Picture your working desk. If you're anything like me, not organizing that desk for a few weeks will result in an absolute mess of papers lying around, a few tangled cables, maybe a couple boxes that shouldn't be there, and maybe even some alien objects like, I don't know, a suncatcher your wife took off a window last sunday.

True story. Don't judge me, ok?

None of that was planned. It just... kinda happened naturally.

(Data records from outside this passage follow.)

/-- RBYTE against an oracle, up to a reset after `k` bits: it has taken `k` answers, all eight with its end (R129, R260). -/
theorem runUntil_readByte (bits : List Bit) {rest : List Bit} {s : State} (hlen : bits.length ≤ 8) (hp : s.phase = .active)
    (ha : s.attached = false) (h : s.answers = bits ++ rest) :
    ∃ u, runUntil [.prim .readByte] [] (4 * bits.length) s = u ∧ u.answers = rest ∧ u.phase = .active
      ∧ (bits.length < 8 → u.drawn = s.drawn) := by
  have hfree : byteAnswer s = none := by simp [byteAnswer, ha]
  have hmicros := readByteMicros_take bits.length hlen
  obtain hlt | heq : bits.length < 8 ∨ bits.length = 8 := by omega
  · have hcut : runUntil [.prim .readByte] [] (4 * bits.length) s = abandon (4 * bits.length) .readByte s :=
      if_pos (show 4 * bits.length < 32 by omega)
    obtain ⟨hanswers, _, hphase⟩ := abandon_line (4 * bits.length) .readByte s
    obtain ⟨_, hdrawn⟩ := abandon_device_kept (n := 4 * bits.length) (s := s) .readByte (by simp [hp])
    obtain ⟨htaken, hnone⟩ := runMicros_readBits bits h
    rw [hfree, hmicros] at hanswers hdrawn
    exact ⟨_, hcut, hanswers.trans htaken, hphase.trans hp, fun _ => hdrawn.trans hnone⟩
  · have hwhole : runUntil [.prim .readByte] [] (4 * bits.length) s = (runPrim .readByte s).2 := by rw [heq]; rfl
    obtain ⟨htaken, _⟩ := runMicros_readBits bits ((deviceEvent_answers .readByte s).trans h)
    rw [← hmicros, heq] at htaken
    refine ⟨_, hwhole, ?_, (runPrim_phase _ s).trans hp, fun hlt => absurd heq hlt.ne⟩
    show (lineReadByte (byteAnswer s) (deviceEvent .readByte s)).2.answers = rest
    rw [hfree]
    exact htaken

/-! ### In a wait -/

/-- A wait against an oracle that answers ones is still waiting after each of them (R132). -/
theorem waitUntil_ones (n : Nat) {rest : List Bit} {s : State} (hin : s.pins.dir = .input) (ha : s.attached = false)
    (h : s.answers = List.replicate n true ++ rest) : waitUntil n s = ({ s with answers := rest }, none) := by
  induction n generalizing s with
  | zero =>
    have hs : s.answers = rest := h
    rw [← hs]
    rfl
  | succ n ih =>
    have hsample := sampleAck_oracle hin ha h
    cases n with
    | zero => rw [waitUntil, hsample]; rfl
    | succ n =>
      rw [waitUntil, hsample]
      exact ih hin ha rfl

/-- So is the command it holds up. -/
theorem resumeUntil_ones (j : Job) (n : Nat) {rest : List Bit} {s : State} (hin : s.pins.dir = .input)
    (ha : s.attached = false) (h : s.answers = List.replicate n true ++ rest) :
    resumeUntil j n s = { s with answers := rest } := by
  rw [resumeUntil, waitUntil_ones n hin ha h]

/-- Settles O12: `step_reset_command` and `step_reset_held` say what the reset finds; that is the first transfer of WRTIME
(`runUntil_timeWrites`), a START cut at its start condition (`runMicros_start`), the bits of an RBYTE (`runUntil_readByte`), the
samples of a wait (`resumeUntil_ones`). -/
theorem resetInsideACommand : Obligations.ResetInsideACommand := by
  unfold Obligations.ResetInsideACommand
  intro s hlines hstream he hreq
  refine ⟨?_, ?_, ?_, ?_⟩
  · rintro h m x rest hh hm hx ⟨ha, _, hp, hw⟩ hb hd hafter
    have hstep := step_reset_command hlines hstream hreq he hb hd (if_pos (timeValid_iff.mpr ⟨hh, hm, hx⟩)) hp
    have r := runUntil_timeWrites h m x ha
    rw [hafter] at hstep
    obtain ⟨hkept, _⟩ := hostReset_idle r.phase
    have hdevice := hkept.trans r.device
    refine ⟨_, hstep, fun a => ?_, by rw [hdevice], by rw [hdevice], rfl, rfl, rfl, rfl, rfl, rfl⟩
    rw [State.dev, hdevice, read_write hw, Function.update_apply, bcdEncode_eq h.toNat (by omega), State.dev]
  · intro a rest n h1 h3 hb hp hpins hhead hd hafter
    have hstep := step_reset_command hlines hstream hreq he hb hd rfl hp
    have hcut : runUntil [.prim (.start a)] [] s.resetAfter s = abandon n (.start a) s := by
      rw [hafter]
      exact if_pos (show n < 28 by omega)
    rw [hcut] at hstep
    obtain ⟨hanswers, htrace, hphase⟩ := abandon_line n (.start a) s
    obtain ⟨hkept, hnone, hshown⟩ := runMicros_start a (byteAnswer s) h1 h3 hpins (hhead.trans (congrArg _ hpins))
    obtain ⟨hdevice, hdrawn⟩ := hostReset_idle (hphase.trans hp)
    refine ⟨_, hstep, ?_, fun hlt => ?_, fun heq => ?_, hanswers.trans hkept, rfl, rfl, rfl, rfl, rfl, rfl⟩
    · rw [hostReset_tracePins, htrace, hshown]
      split_ifs <;> simp_all [Pins.idle]
    · obtain ⟨hd', hn'⟩ := abandon_device_kept (n := n) (s := s) (.start a) (by omega)
      exact ⟨hdevice.trans hd', hdrawn.trans (hn'.trans hnone)⟩
    · rw [hdevice]
      exact abandon_device_lost _ hp heq.ge
  · intro bits rest more hlen hb hp ha hanswers hd hafter
    have hstep := step_reset_command hlines hstream hreq he hb hd rfl hp
    have f := runUntil_frame [.prim .readByte] [] (4 * bits.length) s
    obtain ⟨u, hu, htaken, hphase, hdrawn⟩ := runUntil_readByte bits hlen hp ha hanswers
    rw [hafter, hu] at hstep
    rw [hu] at f
    obtain ⟨hlost, hone⟩ := hostReset_active hphase
    exact ⟨_, hstep, htaken, fun hlt => by rw [hone, hdrawn hlt], hlost, rfl, (hostReset_results _).trans f.results, rfl, rfl,
      rfl⟩
  · intro n j rest hb ha hin hanswers hafter
    have hstep := step_reset_held hlines hstream hreq he hb
    rw [hafter, resumeUntil_ones j n hin ha hanswers] at hstep
    exact ⟨_, hstep, rfl, hostReset_drawn _, rfl, hostReset_results _, rfl, rfl, rfl, rfl⟩

end Sys2Proof.Machine
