-- ==== Sys2Proof/Word.lean ====
section
/-! DEFINITION. Plain numbers, bit fields and the shape of a register field (R7, R11, R12).
A register of this hardware is 32 bits wide and is read and written field by field, so a field's
value is a natural number below two to the field's width; the one place that truncates is `State.wr`. -/

namespace Sys2Proof

/-- The bits [lo + w - 1 : lo] of a word (R7). -/
def bits (v lo w : Nat) : Nat := (v / 2 ^ lo) % 2 ^ w

/-- One bit of a word, as a truth value. -/
def bit (v n : Nat) : Bool := v / 2 ^ n % 2 == 1

/-- A truth value as a one-bit field. -/
def b2n (b : Bool) : Nat := if b then 1 else 0

/-- `v` with bit `n` set. -/
def setBit (v n : Nat) : Nat := if bit v n then v else v + 2 ^ n

/-- `v` with bit `n` clear. -/
def clrBit (v n : Nat) : Nat := if bit v n then v - 2 ^ n else v

/-- The first number from `i` up, among the next `n`, that a test accepts. -/
def firstFrom (p : Nat → Bool) : Nat → Nat → Option Nat
  | 0, _ => none
  | k + 1, i => if p i then some i else firstFrom p k (i + 1)

/-- The quotient rounded up. -/
def ceilDiv (a b : Nat) : Nat := (a + b - 1) / b

/-- The access codes of R12. -/
inductive Access where
  | ro | rw | wo | w1c | rwl | rc
  deriving DecidableEq, Repr

/-- One register field (R11, R12): the INDEX of its page's first instance, how many instances the
page type has, its offset in the page, its lowest bit, its width, its access code, its reset value,
and whether a counter in it saturates (else it wraps). A reset of "—" reads 0 until it is loaded
(R605), so it stands as 0 here. -/
structure Field where
  page : Nat
  insts : Nat
  off : Nat
  lo : Nat
  width : Nat
  acc : Access
  reset : Nat
  sat : Bool
  rmin : Nat
  rmax : Nat
  who : Nat
  cls : Nat
  deriving DecidableEq, Repr

/-- The place of a field's value in the register store: instance `i` of its page and entry `b` of
what the field's selector or bank chooses (0 where it has none). -/
def Field.key (f : Field) (i b : Nat) : Nat :=
  (((f.page + i) * 0x1000 + f.off) * 32 + f.lo) * 0x10000 + b

/-- The page INDEX (R594) of a key of the register store. -/
def keyPage (k : Nat) : Nat := k / (0x10000 * 32 * 0x1000)

end Sys2Proof
end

But now imagine the reverse happens: you wake up one morning and your previously chaotic desk has spontaneously organized itself overnight. Papers sorted, cables neatly bundled, no junk lying around. Unless you're aware of the existence of a friendly poltergeist that happens to love cleaning up, you'd probably be baffled - and rightfully so. That simply doesn't happen.

But why doesn't it? Nothing in the laws of physics strictly forbids things from spontaneously "organizing". After all, atoms are allowed to move in any direction, so what's stopping them from conspiring in your favor and tidying things up?

Turns out the answer is astonishingly simple:

There are vastly more ways for your desk to be messy than to be tidy.

It's so simple, it doesn't even feel right!

One nice way to wrap your head around this is by imagining the state of your desk as a possible configuration of the objects you usually have on it. Try to visualize how many of those configurations would qualify as "tidy", and how many would qualify as "messy".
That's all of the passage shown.